Some years ago, in the line of duty, I had reason to read several popular works of light fiction line by line against their translated French-language editions, and it was an eye-opener. You would think a bestselling title might deserve a decent translator, who is probably not much more expensive than a semi-competent one, but no. It was usually as much as the poor sap could do to puzzle out the literal meaning more or less intact, without any attempt to convey the humour or tone of the original. Many a time you could picture hands thrown up in despair at something the poor translator couldn’t make head or tail of — mais c’est vrai ce qu’on dit, les Anglais sont fous ! — and see the whole mess being swept under the carpet. Just make something up, no-one will notice and we’ve all got bills to pay (which is true enough).

One book, much in the Bridget Jones genre of the carefree 1990s, was set among idle rich types who host American-style “pool parties” in the summer, the kind of people who think it amusing to refer to champagne as shampoo, or “poo” for short. The translator, perhaps picturing the country house parties of a century ago, took this to refer to endless games of billiards — more Brideshead than Beverly Hills. How horrified those trendy socialites would be by the confusion with the low-down white-trash game of American pool!

“More ’poo, anyone?” brays one of the toffs. The translator is stumped at first. She knows English food is de la merde, obviously, but surely this person cannot be literally offering his guests helpings of excrement. Then suddenly light dawns: it’s a misprint! Ah, ces Anglais — the irresistible urge to knock coloured balls around a green baize table-top is still not sated. “Anyone for another game of pool?”

Thursday 15 October 2009

Mama loshn

And talking of radio, David Schneider presents “My Yiddisher Mother Tongue”, an interesting programme on Radio 4 about his experience of the Yiddish language. It’s actually not his mother tongue but he did study it for a doctorate at Oxford in the 1980s under Dovid Katz, in the then Oxford Programme in Yiddish, now relocated to the University of Vilnius (or should I say Vilna). The programme is available to listen “again” for another few days, and I recommend it if only for a wholly unexpected revelation about General Colin Powell.

Tuesday 13 October 2009

“Global perspectives for an American audience”

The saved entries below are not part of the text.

-- ==== Sys2Proof/Machine/Bits.lean ====
section
/-! DEFINITION. Bit fields, sign extension, byte order and lists by position. -/

namespace Sys2Proof.Machine

/-- Bits [lo + w - 1 : lo] of x (R5). -/
def fld {n : Nat} (x : BitVec n) (lo w : Nat) : BitVec w := x.extractLsb' lo w

/-- x with the field [lo + w - 1 : lo] replaced by v. -/
def putFld {n w : Nat} (x : BitVec n) (lo : Nat) (v : BitVec w) : BitVec n :=
  (x &&& ~~~((BitVec.allOnes w).setWidth n <<< lo)) ||| (v.setWidth n <<< lo)

/-- Bit i of x. -/
def bitAt {n : Nat} (x : BitVec n) (i : Nat) : Bool := x.getLsbD i

/-- A Bool in bit i of a doubleword. -/
def at_ (b : Bool) (i : Nat) : Word := if b then 1 <<< i else 0

/-- A number in a field that starts at bit lo of a doubleword. -/
def fieldAt {w : Nat} (v : BitVec w) (lo : Nat) : Word := v.setWidth 64 <<< lo

/-- Sign extension to a doubleword. -/
def sext {n : Nat} (x : BitVec n) : Word := x.signExtend 64

/-- Zero extension to a doubleword. -/
def zext {n : Nat} (x : BitVec n) : Word := x.setWidth 64

/-- The number that big-endian bytes spell (R6). -/
def natOf : List Byte → Nat
  | bs => bs.foldl (fun n b => n * 256 + b.toNat) 0

/-- The doubleword that big-endian bytes spell. -/
def wordOf (bs : List Byte) : Word := BitVec.ofNat 64 (natOf bs)

/-- A doubleword as eight bytes, the most significant first (R6). -/
def wordBytes (w : Word) : List Byte := bytesOf 8 w.toNat

/-- The list with position i replaced by f of it; unchanged beyond its end. -/
def modAt {α : Type} (xs : List α) (i : Nat) (f : α → α) : List α := xs.modify i f

/-- The value under key k of a sparse table, or the default d. -/
def lookupD {α : Type} (xs : List (Nat × α)) (k : Nat) (d : α) : α :=
  match xs.find? (fun p => p.1 == k) with
  | some p => p.2
  | none => d

/-- A sparse table with key k set to v. -/
def assoc {α : Type} (xs : List (Nat × α)) (k : Nat) (v : α) : List (Nat × α) :=
  if xs.any (fun p => p.1 == k) then xs.map (fun p => if p.1 == k then (k, v) else p) else (k, v) :: xs

/-- A sparse table without key k. -/
def unassoc {α : Type} (xs : List (Nat × α)) (k : Nat) : List (Nat × α) := xs.filter (fun p => p.1 != k)

/-- The first n bytes of a list, zeros where it is shorter. -/
def padTo (n : Nat) (bs : List Byte) : List Byte := bs.take n ++ List.replicate (n - bs.length) 0

/-- The first element that f selects, and the list without it. -/
def takeFirst {α : Type} (f : α → Bool) : List α → Option (α × List α)
  | [] => none
  | x :: xs => if f x then some (x, xs) else (takeFirst f xs).map (fun p => (p.1, x :: p.2))

/-- The number of 1 bits among the low n bits of x. -/
def popLow (x : Nat) : Nat → Nat
  | 0 => 0
  | n + 1 => (if x.testBit n then 1 else 0) + popLow x n

end Sys2Proof.Machine
end

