-- ==== Sys2Proof/Machine/Perf.lean ====
section
/-! DEFINITION. Performance counters (08 R226-R229). -/

namespace Sys2Proof.Machine

/-- EVENT of a counter. -/
def PerfCounter.event (p : PerfCounter) : Nat := (fld p.ctl 0 16).toNat

/-- Whether a counter counts in privilege state s (R227). -/
def PerfCounter.counts (p : PerfCounter) (s : Bool) : Bool := bitAt p.ctl 18 && (if s then bitAt p.ctl 19 else bitAt p.ctl 20)

/-- The value at which a counter sticks (R228). -/
def pcntMax : Nat := 2 ^ 48 - 1

/-- A counter k higher, sticking at its maximum with OVF set (R228). -/
def PerfCounter.add (p : PerfCounter) (k : Nat) : PerfCounter :=
  let v := p.cnt.toNat + k
  if pcntMax ≤ v then { ctl := p.ctl ||| (1 <<< 23), cnt := BitVec.ofNat 48 pcntMax } else { p with cnt := BitVec.ofNat 48 v }

/-- k events of number ev that belong to an instruction of privilege state sup (R227). -/
def Core.perfAddAs (c : Core) (sup : Bool) (ev k : Nat) : Core :=
  { c with perf := c.perf.map fun p => if p.counts sup && p.event == ev then p.add k else p }

/-- k events of number ev in the present privilege state (R227). -/
def Core.perfAdd (c : Core) (ev k : Nat) : Core := c.perfAddAs (pswS c.psw) ev k

/-- The events whose number depends on timing or on work that is not retired: cycles, mispredictions, cache misses, waits, dispatches and squashes, and conditional branches, TLB misses, walks, fills and spills while SPEC = 1 (R226). Their counts are free (log 20). -/
def PerfCounter.timed (p : PerfCounter) : Bool :=
  let e := p.event
  e == 1 || (decide (4 ≤ e) && decide (e ≤ 8)) || e == 13 ||
  (bitAt p.ctl 21 && (e == 3 || e == 9 || e == 10 || e == 11 || e == 12 || e == 16 || e == 17))

/-- One timed counter of core n advanced by a free amount, for an instruction of privilege state sup (R227). -/
def State.perfTimed (s : State) (n : Nat) (sup : Bool) (i : Nat) : State :=
  match (s.core n).perf[i]? with
  | some p =>
    if p.counts sup && p.timed then
      let (v, s) := s.takeFree
      s.modCore n fun c => { c with perf := modAt c.perf i (fun p => p.add v.toNat) }
    else s
  | none => s

/-- The timed counters of core n at the retirement of an instruction. -/
def State.perfTick (s : State) (n : Nat) (sup : Bool) : State := (List.range 8).foldl (fun s i => s.perfTimed n sup i) s

/-- An event of the instruction in progress, which its retirement counts (R227). -/
def Core.note (c : Core) (ev : Nat) : Core := { c with due := c.due ++ [ev] }

/-- The events noted of an instruction counted, those that f selects. -/
def Core.countDue (c : Core) (sup : Bool) (f : Nat → Bool) : Core :=
  { (c.due.filter f).foldl (fun c ev => c.perfAddAs sup ev 1) c with due := [] }

/-- PCTLn written by WRSR: reserved bits stay 0, and OVF is set again while PCNTn holds the maximum (R228). -/
def PerfCounter.writeCtl (p : PerfCounter) (v : Word) : PerfCounter :=
  let v := v &&& 0xFCFFFF
  { p with ctl := if p.cnt.toNat = pcntMax then v ||| (1 <<< 23) else v }

/-- PCNTn written by WRSR (R227); reaching the maximum sets OVF (R228). -/
def PerfCounter.writeCnt (p : PerfCounter) (v : Word) : PerfCounter :=
  let n := v.setWidth 48
  { ctl := if n.toNat = pcntMax then p.ctl ||| (1 <<< 23) else p.ctl, cnt := n }

end Sys2Proof.Machine
end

Here at the Campbell Word Factory we pride ourselves on our rapid response service. Almost within the hour, we can get a highly-skilled word-wrangler onto your talk radio programme, spouting away like nobody’s business about the subject of your choosing — obsolete placenames a speciality, of course. And thus it was that today, precisely ninety minutes after getting a call on my mobile (in the library!) from the thoroughly charming people at Public Radio International/BBC America, I found myself talking down the line to Marco Werman, presenter of PRI’s The World in Boston. Producer David Leveille (right) had spotted that the theme of my little anecdotes and musings was right up the street of his daily Geo Quiz, and a fuller version of that 15-minute interview will soon be appearing in Patrick Cox’s excellent podcast The World in Words.

I’ve often commented on the quality of such Public Radio programmes in America, which sometimes make dear old Radio 4 look a bit feeble, and now that — thanks to the internet — tuning in to them is no harder than switching on the Archers, I warmly recommend taking a look at these links.

Thursday 8 October 2009

The curse of the 140-character limit

If it’s true that the appalling Berlusconi has immunity from prose, then the political role of the poet has surely never been more important.

Happy National Poetry Day.

Friday 2 October 2009

Fail! (as the young people say)

I’m intrigued to see that the No. 1 Ladies’ Detective Agency, meaning a detective agency aimed at lady customers, seems to have become an agency of women detectives in the Brazilian edition. I wonder what Mma Ramotswe, sole proprietor and operative, indeed the “first and only lady detective in the whole of Botswana”, would make of that?